Debate is raging across the country on how to return to school in the fall.
The Trump administration, considering their abject disregard for the health of the American people during the pandemic, deserves absolutely zero trust or faith from parents, families or students.
But regardless of how or when schools reopen their doors, there is an uncomfortable, yet undeniable truth that all teachers must face.
While In Minneapolis, racial violence took the form of a police officer’s knee on George Floyd’s neck, in schools, the truth is too many teachers have their knees on their students’ necks each and every day.
Every time a student of color or a student with disabilities is multiple times for likely to be restrained, suspended and expelled, we have our knees on our students’ necks.
Every time we call a dean or send a child out of the classroom without having first built relationships with those students, we have our knees on our students’ necks.
Every time we take away a child’s recess, we have our knees on our students’ necks.
Every time we choose to skim a student’s IEP or doubt a students’ accommodations, we have our knees on our students’ necks.
Every time we assume that our students who are poor can’t learn, we have our knees on our students’ necks.

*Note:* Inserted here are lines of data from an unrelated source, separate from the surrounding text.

/-- A load or a build ends in failure (Table 4-8): reads in flight are answered to nobody. -/
def Block.loadErr (b : Block) (e : ImgErr) : Block :=
  let ver := BitVec.ofNat 32 ((imgOf b.last.load.pass1).num 8 4)
  let errOff := match e.off with
    | some l => BitVec.ofNat 32 l
    | none => Config.errOffOpen e.reason ver
  let b := match b.last.load.phase with
    | some ph => b.orphan .loader ph {}
    | none => b
  let l := { b.last with activity := .idle, reason := e.reason, errOff, errArg := e.arg, load := { addr := b.last.load.addr, rm := b.last.load.rm } }
  { b with last := l, xl := { b.xl with
      waitq := b.xl.waitq.filter fun q : XReq => q.cont != Cont.loader
      walkers := b.xl.walkers.mapVals fun _ w => { w with waiting := w.waiting.map fun q : XReq =>
        if q.cont = Cont.loader then { q with cont := .stale } else q } } }.flag pgLAST 1

/-- The Ringmaster builds nothing while it restarts, and in recovery only the image of R143 (Table 14-1, R383). -/
def Block.rmBusy (b : Block) : Bool := !b.rm.ready || b.rm.recovery

/-- The refusal of a command: BADOP, LEVEL, BUSY, PENDING, then the state (R128). Between cycles B and S the switch counts
as done for ABORT and as pending for the rest. -/
def Block.lastRefusal (b : Block) (op : Nat) : Option (BitVec 3) :=
  let l := b.last
  let expert := (b.hdr pgLAST).level
  let loading := l.activity == .pass1 || l.activity == .pass2
  let pend := l.activity == .commitPend || l.activity == .rollbackPend
  if op = 0 ∨ 5 < op then some 7
  else if (op = 1 && !expert) || (op = 5 && expert) then some 5
  else if (op != 4 && loading) || (op = 5 && b.rmBusy) then some 1
  else if op != 4 && pend then some 2
  else if op = 2 && l.inactive != .staged then some 3
  else if op = 3 && l.inactive != .previous then some 4
  else if op = 4 && (l.activity == .idle || l.paused) then some 6
  else none

/-- The BASIC registers as they stand (R140). -/
def Block.basicImg (b : Block) : BasicImg :=
  { ctl := b.reg pgLAST 0x100, msg := b.reg pgLAST 0x104, coal := b.reg pgLAST 0x108, ring0 := b.reg pgLAST 0x10C,
    ring0Lo := b.reg pgLAST 0x110, ring0Hi := b.reg pgLAST 0x114,
    lc := (List.range 16).map fun c => b.reg pgLAST (0x140 + 4 * c) }

/-- ABORT of a load, a build or a pending switch. -/
def Block.lastAbort (b : Block) : Block :=
  match b.last.activity with
  | .pass1 => b.loadErr { reason := 23 }
  | .pass2 => (b.setInactive {} .empty).loadErr { reason := 23 }
  | _ => { b with last := { b.last with activity := .idle } }

/-! #### The loader's reads (R127, R287) -/

/-- The image as pass 1 has read it; in pass 1 itself, as memory answers it. -/
def Block.loadImg (b : Block) : Img :=
  if b.last.activity = .pass1 then (match b.last.load.data with
    | some r => imgOf r.bytes
    | none => imgOf [])
  else imgOf b.last.load.pass1

/-- The image line that the pass reads i-th. -/
def Block.loadLine (b : Block) (i : Nat) : Nat := if b.last.activity = Activity.pass1 then i else lineOf2 b.loadImg.onDie i

/-- The lines that the pass reads in all; of pass 1, as far as its first line has shown that. -/
def Block.loadLines (b : Block) : Nat :=
  if b.last.activity = .pass1 then (if b.last.load.data.isSome then b.loadImg.lines1 b.inst else 1) else Img.lines2

/-- A line of the image could not be read: FAULT in pass 1, FAULT2 in pass 2. -/
def Block.loadStop (b : Block) (line : Nat) : Block :=
  if b.last.activity = .pass1 then b.loadErr { reason := 20, off := some line }
  else (b.setInactive {} .empty).loadErr { reason := 22, off := some line }

/-- Ask for the next lines of the pass: at most 32, of one page, each a read of its own; the read of a page's first line starts the walk
of the image's next page (R287). -/
def Block.loadNext (b : Block) : Block :=
  let l := b.last.load
  let line := b.loadLine l.pos
  let off := l.addr.off + BitVec.ofNat 64 (64 * line)
  let run := if b.last.activity = Activity.pass1 then b.loadLines - l.pos else runOf2 b.loadImg.onDie l.pos
  let window := min 32 (min run (64 - off.toNat / 64 % 64))
  let b := { b with last := { b.last with load := { l with window } } }
  let next := (off >>> 12 <<< 12) + 4096
  let more := line = 0 || decide ((next - l.addr.off).toNat < b.loadImg.total)
  let b := if (off.toNat % 4096 = 0 || line = 0) && more then prefetch b l.addr.seg next else b
  match startRead b window { seg := l.addr.seg, off, op := opLoad, cont := .loader } with
  | (b, .inl ph) => { b with last := { b.last with load := { b.last.load with phase := some ph } } }
  | (b, .inr _) => b.loadStop line

/-- A pass begins (R127): LAST_PROG clears. -/
def Block.loadPass (b : Block) (a : Activity) (l : Load) : Block :=
  ({ b with last := { b.last with activity := a, prog := 0, load := { l with pos := 0, phase := none, data := none } } }).loadNext

/-- The lines of a pass have all been read: pass 1 ends with its checks, pass 2 with the comparison of the CRCs and the copy. -/
def Block.loadEnd (b : Block) (r : ImgRead) : Block :=
  let l := b.last.load
  if b.last.activity = .pass1 then
    let g := imgOf r.bytes
    let b := { b with last := { b.last with load := { l with pass1 := r.bytes } } }
    match g.check b.inst none with
    | some e => b.loadErr e
    | none => ((b.setInactive {} .empty).unverify).loadPass .pass2 { l with pass1 := r.bytes, partCrc := g.partCrc g }
  else
    let g := imgOf l.pass1
    let two := imgOf r.bytes
    if g.partCrc two ≠ l.partCrc then (b.setInactive {} .empty).loadErr { reason := 21 }
    else
      let b := b.setInactive (g.bank l.addr two) .staged
      { b with last := { b.last with activity := .idle } }.flag pgLAST 0
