-- ==== Sys2Proof/Machine/Carousel.lean ====
section
/-! DEFINITION. The Carousel (chapter 6): slots, the period, the slot table, the wheel with its windows and timers, steps of
GT. What a processed boundary does as a whole is in the boundary file. -/

namespace Sys2Proof.Machine

/-- The slot number of the sampled GT (R184). -/
def Block.slotNow (b : Block) : Nat := slotOf b.car.cur b.gt.toNat

/-- The slot position of the last processed boundary (CAR_POS). -/
def Carousel.pos (c : Carousel) : Nat := c.n % 4096

/-! ### Steps (R177, R187) -/

/-- The first GT at or after `t` that is a multiple of 4,096 × `next`. -/
def takeGt (t next : Nat) : Nat := (t + 4096 * next - 1) / (4096 * next) * (4096 * next)

/-- A scheduled period is due (R186). A step forward over its multiple does not make it due: GT never has the values in between, and the
period is taken at the first multiple that GT reaches. The spec does not say this of a step (DESIGN CHOICE, log 84). -/
def Block.periodDue (b : Block) : Bool := b.car.pend && decide (b.car.takeAt.toNat ≤ b.gt.toNat)

/-- GT takes a value by a step: the boundary after it flushes every window, the revolution is incomplete. A scheduled period is taken at
the first of its multiples that GT now reaches (log 84); one that is due already stays due. -/
def Block.stepGt (b : Block) (ns : Gt) (frac : BitVec 48) : Block :=
  let next := (b.regFld pgCAR 0x040 12 0).toNat
  let takeAt : Gt := if b.periodDue then ns else BitVec.ofNat 64 (takeGt ns.toNat next)
  { b with tu := { b.tu with ns, frac },
           car := { b.car with stepped := true, incomplete := true, takeAt := if b.car.pend then takeAt else b.car.takeAt } }

/-! ### The wheel (R191) -/

/-- Change every window. -/
def Block.mapWindows (b : Block) (f : Window → Window) : Block :=
  { b with car := { b.car with windows := b.car.windows.mapVals fun _ w => f w } }

/-- A window is linked anew at slot `n` under a period. -/
def Window.relink (cur : BitVec 13) (n : Nat) (w : Window) : Window :=
  let key := keyOf cur w.deadline.toNat
  { w with key, far := decide (n + 4096 ≤ key) }

/-- Every timer that is on the wheel is linked anew. -/
def Block.relinkTimers (b : Block) : Block :=
  { b with ctx := b.ctx.mapVals fun _ x => if x.moving then x else b.linkTimer x }

/-- Every open window and armed timer takes the place it has now. -/
def Block.relinkAll (b : Block) : Block :=
  (b.mapWindows (Window.relink b.car.cur b.slotNow)).relinkTimers

/-- The far list is scanned at slot `n`. -/
def Block.scanFar (b : Block) (n : Nat) : Block :=
  let b := b.mapWindows fun w => if w.key < n + 4096 then { w with far := false } else w
  { b with ctx := b.ctx.mapVals fun _ x => match x.loc with
      | .far k => if k < n + 4096 then { x with loc := .bucket k } else x
      | _ => x }

/-- An item with a deadline at or below GT `t`, the start of a slot, is in its bucket and not handled. -/
def Block.wheelLate (b : Block) (t : Nat) : Bool :=
  (b.car.windows.cells.any fun p => decide (p.2.deadline.toNat ≤ t)) || b.ctx.cells.any fun p => match p.2.loc with
    | .bucket _ => decide (p.2.tdl.toNat ≤ t)
    | _ => false

/-- An overrun ends: CAR_MAXLAG takes its length (R191). -/
def Block.lagClose (b : Block) : Block :=
  match b.car.lagAt with
  | some (t, _) =>
    let len := min (b.clk.dclk - t) 0xFFFFFF
    let b := { b with car := { b.car with lagAt := none } }
    if (b.reg pgCAR 0x06C).toNat < len then b.setReg pgCAR 0x06C (BitVec.ofNat 32 len) else b
  | none => b

/-- The overrun ends when nothing of the bucket is left. -/
def Block.lagEnd (b : Block) : Block :=
  match b.car.lagAt with
  | some (_, t) => if b.wheelLate t then b else b.lagClose
  | none => b

/-- The next boundary comes while the bucket of the last one is not finished: LAG (R191). Items are told by their deadlines, since a
period that is taken changes the keys. -/
def Block.lagCheck (b : Block) : Block :=
  let t := b.car.n * b.car.cur.toNat
  if b.wheelLate t then
    let b := if b.car.lagAt.isNone then { b with car := { b.car with lagAt := some (b.clk.dclk, t) } } else b
    b.flag pgCAR 3
  else b

/-- WINDOW_EXPIRY on the block: a window whose key is reached closes with EXPIRY, if the arbiter of its writer's descriptor port picks
the Carousel, which presents the earliest (R191, R192, R194). -/
def effWindowExpiry (b : Block) (r : RingNo) : Block :=
  let w := ringWriter r
  if b.ringPick w = some 2 && b.dueWindow w == some r then
    (((b.closeWindow r flushExp).pmuEv 0x19 0).granted (.ringTable w) 2).lagEnd
  else b

/-- WINDOW_EXPIRY. -/
def execWindowExpiry (r : RingNo) (s : State) : Host.Outcome State Fault Refusal :=
  .next { s with blk := effWindowExpiry s.blk r }

/-- Every open window is flushed and counted as EXPIRY (R187, R192, R194). -/
def Block.flushWindows (b : Block) : Block :=
  b.car.windows.cells.foldl (fun b p => b.closeWindow (BitVec.ofNat 14 p.1) flushExp) b

/-! ### Timers (R195 to R197) -/

/-- Timers in the fine stage. -/
def Block.fineCount (b : Block) : Nat := b.ctx.countP fun _ x => x.loc == .fine

/-- TIMER_FINE_LOAD on the block: from its bucket, in the slot before its key, while a comparator is free. -/
def effTimerFineLoad (b : Block) (c : CtxNo) : Block :=
  match b.rec? c with
  | some x => match x.loc with
    | .bucket k =>
      if !b.dpOn || b.car.n + 1 < k || 256 ≤ b.fineCount then b
      else ((b.setRec c { x with loc := .fine }).pmuEv 0x19 0).lagEnd
    | _ => b
  | none => b

/-- TIMER_FINE_LOAD. -/
def execTimerFineLoad (c : CtxNo) (s : State) : Host.Outcome State Fault Refusal :=
  .next { s with blk := effTimerFineLoad s.blk c }

/-- A timer fires: TARM clears, the insert is asked for. -/
def Block.fireTimer (b : Block) (c : CtxNo) (x : Ctx) : Block :=
  let b := b.setRec c { x with tarm := false, loc := .none }
  (b.ask17 { ctx := c, entry := bankedEntry 0x00901 x.tprio (if x.tclass then 1 else 0) }).cnt pgCAR 0x060

/-- DCLK cycles in a number of nanoseconds. -/
def Block.dclkIn (b : Block) (ns : Nat) : Nat := ns * b.dclkMhz / 1000

/-- TIMER_FIRE on the block. -/
def effTimerFire (b : Block) (c : CtxNo) : Block :=
  match b.rec? c with
  | some x =>
    if !b.dpOn || !x.tarm || x.loc != .fine || b.gt.toNat < x.tdl.toNat || !b.regBit pgCAR 0x050 1 then b
    else
      let late := decide (64 < b.dclkIn (b.gt.toNat - x.tdl.toNat))
      let b := b.fireTimer c x
      if late then b.cnt pgCAR 0x064 else b
  | none => b

/-- TIMER_FIRE. -/
def execTimerFire (c : CtxNo) (s : State) : Host.Outcome State Fault Refusal :=
  .next { s with blk := effTimerFire s.blk c }

/-- At the first boundary after a step (R187): the windows flush, timers whose deadlines have passed fire, the others take
their places. -/
def Block.stepSeen (b : Block) : Block :=
  let b := b.flushWindows
  let due := if b.regBit pgCAR 0x050 1 then
      b.ctx.cells.filter fun p => p.2.tarm && !p.2.moving && decide (p.2.tdl.toNat ≤ b.gt.toNat)
    else []
  let b := due.foldl (fun b p => b.fireTimer (BitVec.ofNat 16 p.1) p.2) b
  b.relinkTimers.lagClose.flag pgCAR 1

/-! ### The period (R186) -/

/-- A write of CAR_PERIOD.NEXT, stored clamped. -/
def Block.schedule (b : Block) : Block :=
  let v := (fld (b.reg pgCAR 0x040) 12 0).toNat
  let next := max 64 (min 4096 v)
  { (b.setReg pgCAR 0x040 (BitVec.ofNat 32 next)) with
    car := { b.car with pend := true, takeAt := BitVec.ofNat 64 (takeGt b.gt.toNat next) } }

/-! ### The slot table (R189, R190) -/

/-- The word that CAR_SLOT_DATA reads: the shadow word while a write to it is held. -/
def Block.slotWord (b : Block) (p : Nat) : Word := (b.car.shadow.find? p).getD (b.car.slots.get 0 p)

/-- The word that the index selects. -/
def Block.slotIdx (b : Block) : Nat := (fld (b.reg pgCAR 0x048) 11 0).toNat

/-- AUTOINC after an access of CAR_SLOT_DATA. -/
def Block.slotNext (b : Block) : Block :=
  let v := b.reg pgCAR 0x048
  if bit v 16 then b.setReg pgCAR 0x048 (blend 0xFFF v ((fld v 11 0 + 1).setWidth 32)) else b

/-- A write of CAR_SLOT_DATA: live, or held in the shadow table. -/
def Block.writeSlot (b : Block) (held : Bool) (v : Word) : Block :=
  let p := b.slotIdx
  let c := b.car
  let car := if held then { c with shadow := c.shadow.insert p v }
    else { c with slots := c.slots.set 0 p v, shadow := c.shadow.erase p }
  let ras := { b.ras with badSlots := b.ras.badSlots.filter (· != p) }
  ({ b with car, ras }).slotNext

/-- Held words are copied at a revolution boundary. -/
def Block.slotCopy (b : Block) : Block :=
  { b with car := { b.car with slots := b.car.shadow.cells.foldl (fun m p => m.set 0 p.1 p.2) b.car.slots, shadow := .empty } }

/-- The word of the position reached is latched (R189). A word that met an uncorrectable error makes no insert
(Table 15-3). An invalid DCLASS is counted only in a word that would raise an event, with VALID and SLOT_EV_EN: the spec does not say
which words it means (DESIGN CHOICE, log 83). -/
def Block.latchSlot (b : Block) : Block :=
  let p := b.car.pos
  let w := b.car.slots.get 0 p
  if !bit w 31 || b.ras.badSlots.contains p || !b.regBit pgCAR 0x050 0 then b
  else if 2 ≤ (fld w 23 22).toNat then (b.cnt pgCAR 0x068).flag pgCAR 2
  else b.ask17 { ctx := fld w 15 0, entry := bankedEntry 0x00908 (fld w 21 16) (fld w 23 22) }

end Sys2Proof.Machine
end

Every time our eyes focus on the off-task behaviors of our Black and brown students and overlook those of their white classmates, we have our knees our on students necks.
Every time we start our school year without investigating and reflecting on our own deeply entrenched biases and racisms, we have our knees on our students’ necks
The educational status quo across the country has students of color and students with disabilities suffocating under the knee of the American education system.
Marching is easy. Yard signs are easy. Chanting is easy. Liking, sharing and re-tweeting are easy.
But what will we do when the change that is needed cuts into the privileges of the powerful?
Every teacher has the opportunity, the obligation, to inspect their own classroom as a microcosm of that now hallowed Minneapolis sidewalk.
Here are some steps every teacher and school leader can take:
- Build the Equity Literacy of teachers in your schools by utilizing the works of Paul Gorski, in particular, Case Studies on Diversity and Social Justice Education. Each case study gets teachers to investigate true to life classroom scenarios, reflect on the inequities that are often overlooked and develop action plans to bring justice to these scenarios.
- Every teacher, particularly white teachers, needs to use this summer to read and educate themselves. This list is by no means exhaustive, but teachers need to read “White Fragility” by Robin Diangelo, “The New Jim Crow” by Michelle Alexander, “How To Be An Anti-Racist” by Ibram X. Kendi and “We Want To Do More Than Survive” by Bettina L. Love. School leaders should assign these books for their teachers and begin the school year with guided discussions on key takeaways from these texts.
- Teachers, grab a clipboard, and track what students you call on, redirect or straight up overlook. Who do your eyes see? Why? This audit can illuminate some uncomfortable truths.
Teachers, now that the marches have largely ceased and social media timelines have returned to normal; now that it is no longer a fashionable necessity to post self-aggrandizing pics of righteous banner waving, what will we do?
Will our knees stay on our students’ necks, or will we stand up for justice?